17.01.20

2.3K 128 17
                                    

Günler geçmiş ve bir hafta sonuna daha gelmiştik. Edebiyat hocamızın verdiği proje üzerine Vare'yle grup olmuştuk ve şu an her zamanki parkta beni alması için bekliyordum.

Benim için aşırı stresli bir durumdu çünkü evlerine gidecektim.

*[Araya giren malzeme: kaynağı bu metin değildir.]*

-- ==== Sys2Proof/Laws/Flags.lean ====
section
/-! SUPPORT. The bits of `UIR` under set and clear, the fields of the PUMPIN view, and what each branch test of R281
says in the names of the registers. -/

namespace Sys2Proof.Machine

theorem uirBit_clearUir_same (s : State) (k : Nat) : (s.clearUir k).uirBit k = false := by
  simp [State.uirBit, bitMask, BitVec.getLsbD_twoPow]

theorem uirBit_clearUir_other (s : State) {k j : Nat} (h : j ≠ k) : (s.clearUir k).uirBit j = s.uirBit j := by
  simp only [State.uirBit, State.clearUir_uir, bitMask, BitVec.getLsbD_and, BitVec.getLsbD_not, BitVec.getLsbD_twoPow]
  by_cases h8 : j < 8
  · simp [h8, Ne.symm h]
  · simp [BitVec.getLsbD_of_ge s.uir j (by omega)]

theorem uirBit_setUir_same (s : State) {k : Nat} (h : k < 8) : (s.setUir k).uirBit k = true := by
  simp [State.uirBit, bitMask, h]

theorem uirBit_setUir_other (s : State) {k j : Nat} (h : j ≠ k) : (s.setUir k).uirBit j = s.uirBit j := by
  simp [State.uirBit, bitMask, BitVec.getLsbD_twoPow, Ne.symm h]

/-! ## The view (R113) -/

theorem view_uirBit (s : State) {k : Nat} (h : k < 8) : s.view.getLsbD k = s.uirBit k := by
  simp only [State.view, BitVec.getLsbD_append]
  simp [State.uirBit, h]

theorem view_vbus (s : State) : s.view.getLsbD 8 = s.vbus := by
  simp only [State.view, BitVec.getLsbD_append]
  simp

theorem view_se0 (s : State) : s.view.getLsbD 9 = s.se0 := by
  simp only [State.view, BitVec.getLsbD_append]
  simp

theorem view_moden (s : State) : s.view.getLsbD 10 = s.moden := by
  simp only [State.view, BitVec.getLsbD_append]
  simp

theorem view_devstate (s : State) : s.view.extractLsb' 12 3 = s.devstate := by
  ext k hk
  have : k = 0 ∨ k = 1 ∨ k = 2 := by omega
  simp only [BitVec.getElem_extractLsb', State.view, BitVec.getLsbD_append]
  rcases this with rfl | rfl | rfl <;> simp

/-! ## The branch tests (R281) -/

/-- A flag's branch tests that flag. -/
theorem test_flag_iff (s : State) {k : Nat} (h : k < 8) :
    s.view &&& BitVec.twoPow 16 k = BitVec.twoPow 16 k ↔ s.uirBit k = true := by
  rw [← view_uirBit s h]
  constructor
  · intro e
    have e := congrArg (·.getLsbD k) e
    simpa [BitVec.getLsbD_twoPow, show k < 16 by omega] using e
  · intro e
    ext j hj
    simp only [BitVec.getElem_and, BitVec.getElem_twoPow]
    by_cases hjk : j = k
    · subst hjk
      simpa [BitVec.getLsbD_eq_getElem hj] using e
    · simp [hjk]

/-- Sixteen bits, one by one. -/
theorem forall_lt_16 {P : Nat → Prop} (h : ∀ j : Fin 16, P j.val) : ∀ j, j < 16 → P j := fun j hj => h ⟨j, hj⟩

/-- A masked view is a value exactly when its bits under the mask are the value's. -/
theorem masked_eq_iff {v m x : BitVec 16} (hx : x &&& m = x) :
    v &&& m = x ↔ ∀ j, j < 16 → m.getLsbD j = true → v.getLsbD j = x.getLsbD j := by
  constructor
  · rintro rfl j _ hm
    simp [hm]
  · intro h
    apply BitVec.eq_of_getLsbD_eq
    intro j hj
    have hxj := congrArg (·.getLsbD j) hx
    simp only [BitVec.getLsbD_and] at hxj ⊢
    cases hm : m.getLsbD j
    · rw [hm, Bool.and_false] at hxj
      simp [← hxj]
    · rw [Bool.and_true]
      exact h j hj hm

theorem devstate_bits (s : State) (d : BitVec 3) :
    s.devstate = d ↔
      s.view.getLsbD 12 = d.getLsbD 0 ∧ s.view.getLsbD 13 = d.getLsbD 1 ∧ s.view.getLsbD 14 = d.getLsbD 2 := by
  have bits (x y : BitVec 3) :
      x = y ↔ x.getLsbD 0 = y.getLsbD 0 ∧ x.getLsbD 1 = y.getLsbD 1 ∧ x.getLsbD 2 = y.getLsbD 2 := by
    revert x y
    decide
  rw [← view_devstate s, bits]
  simp

/-- DETACH_BR's test (R284). -/
theorem test_detach_iff (s : State) : s.view &&& 0x0500 = 0x0400 ↔ s.moden = true ∧ s.vbus = false := by
  rw [masked_eq_iff (by decide), ← view_moden, ← view_vbus]
  constructor
  · intro h
    exact ⟨h 10 (by decide) (by decide), h 8 (by decide) (by decide)⟩
  · rintro ⟨h1, h2⟩
    apply forall_lt_16
    intro j
    fin_cases j <;> first
      | (intro hm; exact absurd hm (by decide))
      | (intro _; exact h1)
      | (intro _; exact h2)

/-- ATTACH_BR's test (R282). -/
theorem test_attach_iff (s : State) :
    s.view &&& 0x7500 = 0x0100 ↔ s.devstate = 0 ∧ s.moden = false ∧ s.vbus = true := by
  rw [masked_eq_iff (by decide), devstate_bits, ← view_moden, ← view_vbus]
  constructor
  · intro h
    exact ⟨⟨h 12 (by decide) (by decide), h 13 (by decide) (by decide), h 14 (by decide) (by decide)⟩,
      h 10 (by decide) (by decide), h 8 (by decide) (by decide)⟩
  · rintro ⟨⟨h1, h2, h3⟩, h4, h5⟩
    apply forall_lt_16
    intro j
    fin_cases j <;> first
      | (intro hm; exact absurd hm (by decide))
      | (intro _; exact h1)
      | (intro _; exact h2)
      | (intro _; exact h3)
      | (intro _; exact h4)
      | (intro _; exact h5)

/-- POWERED_BR's test (R283). -/
theorem test_powered_iff (s : State) :
    s.view &&& 0x7300 = 0x1100 ↔ s.devstate = 1 ∧ s.se0 = false ∧ s.vbus = true := by
  rw [masked_eq_iff (by decide), devstate_bits, ← view_se0, ← view_vbus]
  constructor
  · intro h
    exact ⟨⟨h 12 (by decide) (by decide), h 13 (by decide) (by decide), h 14 (by decide) (by decide)⟩,
      h 9 (by decide) (by decide), h 8 (by decide) (by decide)⟩
  · rintro ⟨⟨h1, h2, h3⟩, h4, h5⟩
    apply forall_lt_16
    intro j
    fin_cases j <;> first
      | (intro hm; exact absurd hm (by decide))
      | (intro _; exact h1)
      | (intro _; exact h2)
      | (intro _; exact h3)
      | (intro _; exact h4)
      | (intro _; exact h5)

end Sys2Proof.Machine
end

Ve bilirsiniz benim gibiler için aile ortamına girmek... Kolay değildi hem de hiç.

"Afra!"

Kısa sürede kendimden bile yakın hissettiğim arkadaşım el sallayarak her zamanki neşesiyle bana doğru geliyordu.

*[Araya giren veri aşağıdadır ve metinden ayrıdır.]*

-- ==== Sys2Proof/Tests/Slice0.lean ====
section
/-! SUPPORT. The model's own tests. Every expected value is the spec's: a worked example, a table, or a hand
calculation from one, named in the comment. And a witness for every statement that has hypotheses: a state and operands
that meet them all. -/

namespace Sys2Proof.Tests

open Sys2Proof.Machine Sys2Proof.Safety

/-! ## Small states -/

/-- What a meaning leaves, seen through one question. -/
def after {α : Type} (r : Result) (f : State → α) : Option α := r.next?.map f

/-- Default, EP0 armed, as R286's example leaves it. -/
def inDefault : State :=
  { State.reset with
    moden := true, vbus := true, devstate := 3, epen := 0b001
    bds := { State.reset.bds with ep0Out := { own := .hw, dts := true, stall := false, count := 64, addr := 0x00 } } }

/-- Default with a Setup packet of 8 bytes received: both EP0 descriptors with the block (R340). -/
def owned : State :=
  { inDefault with bds := { State.reset.bds with ep0Out := { State.reset.bds.ep0Out with count := 8 } } }

/-- Configured, right after SET_CONFIGURATION(1) at address 5 (R263). -/
def configured : State :=
  { State.reset with
    moden := true, vbus := true, devstate := 5, epen := 0b111, addr := 5, config := 1, handled := true
    bds :=
      { ep0Out := { own := .hw, dts := true, stall := false, count := 64, addr := 0x00 }
        ep0In := { own := .sw, dts := true, stall := false, count := 0, addr := 0x40 }
        ep1Out := { own := .hw, dts := false, stall := false, count := 7, addr := 0x80 }
        ep1In := { own := .sw, dts := true, stall := false, count := 0, addr := 0x88 }
        ep2Out := { own := .hw, dts := false, stall := false, count := 1, addr := 0x90 }
        ep2In := { own := .sw, dts := true, stall := false, count := 0, addr := 0x98 } } }

/-- A Setup packet waits for the pump (R340). -/
def setupWaits (packet : BitVec 64) : State :=
  { owned with mem := Memory.write [] 0x00 (setupBytes packet), uir := 0x08, ustat := 0x40 }

/-- A transaction of EP0 waits for the pump, in a stage. -/
def latched (stage : BitVec 2) (ustat : Byte) : State := { owned with stage := stage, uir := 0x08, ustat := ustat }

/-- A Data-In stage with the last byte of table 3 still to be sent. -/
def sending : State := { latched 2 0x30 with srcT := 3, srcOff := 3, remain := 1 }

/-- Configured, with the packet of R191's example waiting for the pump while EP1 OUT waits for the host. -/
def bulkSetup : State :=
  { configured with
    mem := Memory.write [] 0x00 (setupBytes 0x0040000001000680), uir := 0x08, ustat := 0x40
    bds := { configured.bds with ep0Out := { configured.bds.ep0Out with own := .sw, count := 8 } } }

/-- Configured in a Data-In stage, the packet before the last acknowledged. -/
def bulkIn : State := { configured with stage := 2, srcT := 2, srcOff := 45, remain := 1, uir := 0x08, ustat := 0x30 }

/-- Attached, with bus power and no single-ended zero (R283). -/
def inAttached : State := { State.reset with moden := true, vbus := true, devstate := 1 }

/-- Default, the Status IN of SET_ADDRESS(127) acknowledged and waiting for the pump (R203). -/
def addressPending : State :=
  { inDefault with stage := 1, apend := true, paddr := 127, uir := 0x08, ustat := 0x30 }

/-! ## Well-formedness -/

theorem test_wf_bulkWrite_255 : (Instr.bulkWrite 1 (List.replicate 255 0)).wf = true := by
  simp only [Instr.wf, List.length_replicate]
  decide

theorem test_illformed_bulkWrite_256 : (Instr.bulkWrite 1 (List.replicate 256 0)).wf = false := by
  simp only [Instr.wf, List.length_replicate]
  decide

theorem test_wf_out_64 : (Line.out 0 0 true (List.replicate 64 0)).wf = true := by decide

theorem test_illformed_out_65 : (Line.out 0 0 true (List.replicate 65 0)).wf = false := by decide

theorem test_illformed_setup_65 : (Line.setup 0 (List.replicate 65 0)).wf = false := by decide

/-- The ill-formed line has no transition (R354). -/
theorem test_illformed_line_refused : lineStep (.setup 0 (List.replicate 65 0)) State.reset = .refused .notAMove := by
  rfl

/-! ## Decoding: words written out from the encoding tables -/

/-- `80 00 00 00 00 00 02 00` (R234). -/
theorem test_decode_getStatusDev : decode (.setup 0x0002000000000080) = .ok (.getStatusDev 0 0 2) := by decide

/-- `81 00 00 00 00 00 02 00` (R235). -/
theorem test_decode_getStatusIf : decode (.setup 0x0002000000000081) = .ok (.getStatusIf 0 0 2) := by decide

/-- `82 00 00 00 81 00 02 00` (R236). -/
theorem test_decode_getStatusEp : decode (.setup 0x0002008100000082) = .ok (.getStatusEp 0 0x81 2) := by decide

/-- `00 01 01 00 00 00 00 00` (R240). -/
theorem test_decode_clearFeatureDev : decode (.setup 0x0000000000010100) = .ok (.clearFeatureDev 1 0 0) := by decide

/-- `02 01 00 00 01 00 00 00` (R251). -/
theorem test_decode_clearFeatureEp : decode (.setup 0x0000000100000102) = .ok (.clearFeatureEp 0 1 0) := by decide

/-- `00 03 01 00 00 00 00 00` (R241). -/
theorem test_decode_setFeatureDev : decode (.setup 0x0000000000010300) = .ok (.setFeatureDev 1 0 0) := by decide

/-- `02 03 00 00 01 00 00 00` (R250). -/
theorem test_decode_setFeatureEp : decode (.setup 0x0000000100000302) = .ok (.setFeatureEp 0 1 0) := by decide

/-- `00 05 07 00 00 00 00 00` (R255). -/
theorem test_decode_setAddress : decode (.setup 0x0000000000070500) = .ok (.setAddress 7 0 0) := by decide

/-- `80 06 00 02 00 00 09 00` (R258). -/
theorem test_decode_getDescriptor : decode (.setup 0x0009000002000680) = .ok (.getDescriptor 0x0200 0 9) := by decide

/-- `80 08 00 00 00 00 01 00` (R265). -/
theorem test_decode_getConfiguration : decode (.setup 0x0001000000000880) = .ok (.getConfiguration 0 0 1) := by decide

"Beklettiğim için kusura bakma. Biliyorsun trafik."

"Sorun değil"

"Hadi Hakan Abi bekliyor gidelim."

Kafamı eğdim ve Vare'nin peşinden gittim.

"Aileme senden daha önce bahsetmiştim o yüzden seni merakla bekliyorlar"

"..."

"Gergin misin sen?"

"Sanırım..."

"Tatlım hiç gerek yok. Tanıyınca anlarsın zaten çok sıcakkanlıdırlar."

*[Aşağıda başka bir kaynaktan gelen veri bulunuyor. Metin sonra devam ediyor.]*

-- ==== Sys2Proof/Config.lean ====
section
/-! DEFINITION. What one implementation fixes: `ARENA_SIZE` (spec/00_scope.md R8, spec/92_eei_decisions.md D1). The spec leaves
no other value open, so there is no free value here. -/

namespace Sys2Proof

/-- The parameters of one machine. The bounds are R8's own: `1 ≤ ARENA_SIZE ≤ 2^62`. -/
structure Config where
  /-- `ARENA_SIZE`, the number of words of memory. -/
  arenaSize : Nat
  /-- R8: the memory has at least one word. -/
  arenaPos : 1 ≤ arenaSize
  /-- R8: the memory has at most 2^62 words. -/
  arenaLe : arenaSize ≤ 4611686018427387904
  deriving DecidableEq, Repr

/-- The configuration of `State.reset`.
DESIGN CHOICE (log 3): R8 says only "tens of millions of words"; this is 2^26. -/
def Config.standard : Config := ⟨67108864, by decide, by decide⟩

end Sys2Proof
end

Benim korkum o değil ki...

"İşte geldik"

Arabadan inip Vare'nin gittiği tarafa bakınca ağzım açık kaldı.

Kocaman bir villaydı oturdukları ev. İlk şokumu atlatıp tekrar Vare'yi takip etmeye başladım. Ve işte o an... Tüm aile beni kapıda bekliyordu.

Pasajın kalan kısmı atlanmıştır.